> [What you are asked to do]:
Starting at the top of the listing below, copy each line exactly, stopping after the line that contains "k := bits w".

> [Raw data]:
-- ==== Sys2Proof/Decode.lean ====
section
/-! DEFINITION. The words of Cheith (R209-R226, R427): the formats, a decoder that is total and refuses by cause and
XVALUE, and the encoder. -/
namespace Sys2Proof.Dec

/-! ## Bits -/

/-- Bit `i` of a word. -/
def bit {n : Nat} (w : BitVec n) (i : Nat) : Bool := w.getLsbD i

/-- Bits `lo + n - 1 : lo` of a word. -/
def bits {m : Nat} (w : BitVec m) (lo n : Nat) : BitVec n := w.extractLsb' lo n

/-! ## The formats (R214-R218) -/

/-- Format A (R214). -/
structure FA where
  d    : BitVec 8 := 0
  a    : BitVec 8 := 0
  wa   : Bool := false
  b    : BitVec 8 := 0
  wb   : Bool := false
  perm : BitVec 12 := 0
  k    : BitVec 3 := 0
  ty   : BitVec 3 := 0
  fn   : BitVec 12 := 0
  deriving DecidableEq, Repr

/-- Format I (R215). -/
structure FI where
  d   : BitVec 8 := 0
  a   : BitVec 8 := 0
  wa  : Bool := false
  ty  : BitVec 3 := 0
  sub : BitVec 4 := 0
  imm : BitVec 32 := 0
  deriving DecidableEq, Repr

/-- Format M (R216). -/
structure FM where
  v     : BitVec 8 := 0
  a     : BitVec 8 := 0
  wa    : Bool := false
  sz    : BitVec 3 := 0
  sp    : Bool := false
  scope : BitVec 2 := 0
  keep  : Bool := false
  off   : BitVec 32 := 0
  deriving DecidableEq, Repr

/-- Format B (R217). -/
structure FB where
  a    : BitVec 8 := 0
  b    : BitVec 8 := 0
  wa   : Bool := false
  cond : BitVec 4 := 0
  off  : BitVec 35 := 0
  deriving DecidableEq, Repr

/-- Format T (R218). -/
structure FT where
  h     : BitVec 8 := 0
  c     : BitVec 8 := 0
  l     : BitVec 8 := 0
  n     : BitVec 8 := 0
  shape : BitVec 12 := 0
  fn    : BitVec 12 := 0
  deriving DecidableEq, Repr

/-- The fields of a word of format A (R214). -/
def partsA (w : Word) : FA :=
  { d := bits w 48 8, a := bits w 40 8, wa := bit w 39, b := bits w 31 8, wb := bit w 30, perm := bits w 18 12,
    k := bits w 15 3, ty := bits w 12 3, fn := bits w 0 12 }

/-- The fields of a word of format I (R215). -/
def partsI (w : Word) : FI :=
  { d := bits w 48 8, a := bits w 40 8, wa := bit w 39, ty := bits w 36 3, sub := bits w 32 4, imm := bits w 0 32 }

/-- The fields of a word of format M (R216). -/
def partsM (w : Word) : FM :=
  { v := bits w 48 8, a := bits w 40 8, wa := bit w 39, sz := bits w 36 3, sp := bit w 35, scope := bits w 33 2,
    keep := bit w 32, off := bits w 0 32 }

/-- The fields of a word of format B (R217). -/
def partsB (w : Word) : FB :=
  { a := bits w 48 8, b := bits w 40 8, wa := bit w 39, cond := bits w 35 4, off := bits w 0 35 }

/-- The fields of a word of format T (R218). -/
def partsT (w : Word) : FT :=
  { h := bits w 48 8, c := bits w 40 8, l := bits w 32 8, n := bits w 24 8, shape := bits w 12 12, fn := bits w 0 12 }

/-- The word of opcode `op` with the fields of format A. -/
def packA (op : BitVec 8) (f : FA) : Word :=
  op ++ f.d ++ f.a ++ BitVec.ofBool f.wa ++ f.b ++ BitVec.ofBool f.wb ++ f.perm ++ f.k ++ f.ty ++ f.fn

/-- The word of opcode `op` with the fields of format I. -/
def packI (op : BitVec 8) (f : FI) : Word :=
  op ++ f.d ++ f.a ++ BitVec.ofBool f.wa ++ f.ty ++ f.sub ++ f.imm

/-- The word of opcode `op` with the fields of format M. -/
def packM (op : BitVec 8) (f : FM) : Word :=
  op ++ f.v ++ f.a ++ BitVec.ofBool f.wa ++ f.sz ++ BitVec.ofBool f.sp ++ f.scope ++ BitVec.ofBool f.keep ++ f.off

/-- The word of opcode `op` with the fields of format B. -/
def packB (op : BitVec 8) (f : FB) : Word :=
  op ++ f.a ++ f.b ++ BitVec.ofBool f.wa ++ f.cond ++ f.off

/-- The word of opcode `op` with the fields of format T. -/
def packT (op : BitVec 8) (f : FT) : Word :=
  op ++ f.h ++ f.c ++ f.l ++ f.n ++ f.shape ++ f.fn

/-- The literal word that holds the low 60 bits of a value (R219). -/
def packX (x : Word) : Word := (0xE : BitVec 4) ++ bits x 0 60

/-! ## Refusals (R226, R427) -/

/-- A refused word: the trap cause and its XVALUE. -/
structure Illegal where
  cause  : BitVec 8
  xvalue : Word
  deriving DecidableEq, Repr

/-- Trap 0x01 with subcause SUB and FIELD (R226). -/
def illegal (sub field : Nat) : Illegal := { cause := 0x01, xvalue := BitVec.ofNat 64 (field * 256 + sub) }

/-- Trap 0x09 with its reason (R331, R361). -/
def badShape (reason : Nat) : Illegal := { cause := 0x09, xvalue := BitVec.ofNat 64 reason }

/-- The result of decoding. -/
abbrev R (α : Type) := Except Illegal α

/-- A check of the word: trap 0x01 with SUB and FIELD where it fails. -/
def need (ok : Bool) (sub field : Nat) : R Unit := if ok then .ok () else .error (illegal sub field)

/-- A reserved field must be zero (R220). -/
def zero {n : Nat} (x : BitVec n) (field : Nat) : R Unit := need (x == 0) 3 field

/-- An unused W bit or hint must be zero (R220). -/
def zeroBit (b : Bool) (field : Nat) : R Unit := need (!b) 3 field

/-- A field whose class is not allowed (R221): SUB 0x04. -/
def cls {α : Type} (o : Option α) (field : Nat) : R α :=
  match o with
  | some x => .ok x
  | none => .error (illegal 4 field)

/-- A field whose value is not assigned: SUB 0x05. -/
def modv {α : Type} (o : Option α) (field : Nat) : R α :=
  match o with
  | some x => .ok x
  | none => .error (illegal 5 field)

/-- A format or shape that is refused: trap 0x09. -/
def shp {α : Type} (o : Option α) (reason : Nat) : R α :=
  match o with
  | some x => .ok x
  | none => .error (badShape reason)

/-! ## Register specifiers (R221); `far` is a far slot, which may not name s0-s63 -/

/-- A g, s or m register. -/
def toSReg (far : Bool) (b : BitVec 8) : Option SReg :=
  if b.toNat < 0x20 then some (.g (bits b 0 5))
  else if 0x40 ≤ b.toNat && b.toNat < 0x80 && !far then some (.s (bits b 0 6))
  else if 0x80 ≤ b.toNat && b.toNat < 0x88 then some (.m (bits b 0 3))
  else none

/-- A g, s, m or q register with its W bit. -/
def toSrc (far : Bool) (b : BitVec 8) (w : Bool) : Option Src :=
  if b.toNat < 0x20 then some (.g (bits b 0 5))
  else if 0x38 ≤ b.toNat && b.toNat < 0x40 then some (.q (bits b 0 3))
  else if 0x40 ≤ b.toNat && b.toNat < 0x80 && !far then some (.s (bits b 0 6) w)
  else if 0x80 ≤ b.toNat && b.toNat < 0x88 then some (.m (bits b 0 3) w)
  else none

/-- A g, s or m register with its W bit. -/
def toBase (far : Bool) (b : BitVec 8) (w : Bool) : Option Src :=
  match toSrc far b w with
  | some (.q _) => none
  | o => o

/-- An s or m register. -/
def toSM (far : Bool) (b : BitVec 8) : Option SReg :=
  match toSReg far b with
  | some (.g _) => none
  | o => o

/-- A g register. -/
def toG (b : BitVec 8) : Option (BitVec 5) := if b.toNat < 0x20 then some (bits b 0 5) else none

/-- One of g1-g31. -/
def toG1 (b : BitVec 8) : Option (BitVec 5) :=
  if 0 < b.toNat && b.toNat < 0x20 then some (bits b 0 5) else none

/-- An even g register. -/
def toGE (b : BitVec 8) : Option (BitVec 5) :=
  if b.toNat < 0x20 && !bit b 0 then some (bits b 0 5) else none

/-- A v register. -/
def toV (b : BitVec 8) : Option (BitVec 4) :=
  if 0x20 ≤ b.toNat && b.toNat < 0x30 then some (bits b 0 4) else none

> [Solution for this task]:
-- ==== Sys2Proof/Decode.lean ====
section
/-! DEFINITION. The words of Cheith (R209-R226, R427): the formats, a decoder that is total and refuses by cause and
XVALUE, and the encoder. -/
namespace Sys2Proof.Dec

/-! ## Bits -/

/-- Bit `i` of a word. -/
def bit {n : Nat} (w : BitVec n) (i : Nat) : Bool := w.getLsbD i

/-- Bits `lo + n - 1 : lo` of a word. -/
def bits {m : Nat} (w : BitVec m) (lo n : Nat) : BitVec n := w.extractLsb' lo n

/-! ## The formats (R214-R218) -/

/-- Format A (R214). -/
structure FA where
  d    : BitVec 8 := 0
  a    : BitVec 8 := 0
  wa   : Bool := false
  b    : BitVec 8 := 0
  wb   : Bool := false
  perm : BitVec 12 := 0
  k    : BitVec 3 := 0
  ty   : BitVec 3 := 0
  fn   : BitVec 12 := 0
  deriving DecidableEq, Repr

/-- Format I (R215). -/
structure FI where
  d   : BitVec 8 := 0
  a   : BitVec 8 := 0
  wa  : Bool := false
  ty  : BitVec 3 := 0
  sub : BitVec 4 := 0
  imm : BitVec 32 := 0
  deriving DecidableEq, Repr

/-- Format M (R216). -/
structure FM where
  v     : BitVec 8 := 0
  a     : BitVec 8 := 0
  wa    : Bool := false
  sz    : BitVec 3 := 0
  sp    : Bool := false
  scope : BitVec 2 := 0
  keep  : Bool := false
  off   : BitVec 32 := 0
  deriving DecidableEq, Repr

/-- Format B (R217). -/
structure FB where
  a    : BitVec 8 := 0
  b    : BitVec 8 := 0
  wa   : Bool := false
  cond : BitVec 4 := 0
  off  : BitVec 35 := 0
  deriving DecidableEq, Repr

/-- Format T (R218). -/
structure FT where
  h     : BitVec 8 := 0
  c     : BitVec 8 := 0
  l     : BitVec 8 := 0
  n     : BitVec 8 := 0
  shape : BitVec 12 := 0
  fn    : BitVec 12 := 0
  deriving DecidableEq, Repr

/-- The fields of a word of format A (R214). -/
def partsA (w : Word) : FA :=
  { d := bits w 48 8, a := bits w 40 8, wa := bit w 39, b := bits w 31 8, wb := bit w 30, perm := bits w 18 12,
    k := bits w 15 3, ty := bits w 12 3, fn := bits w 0 12 }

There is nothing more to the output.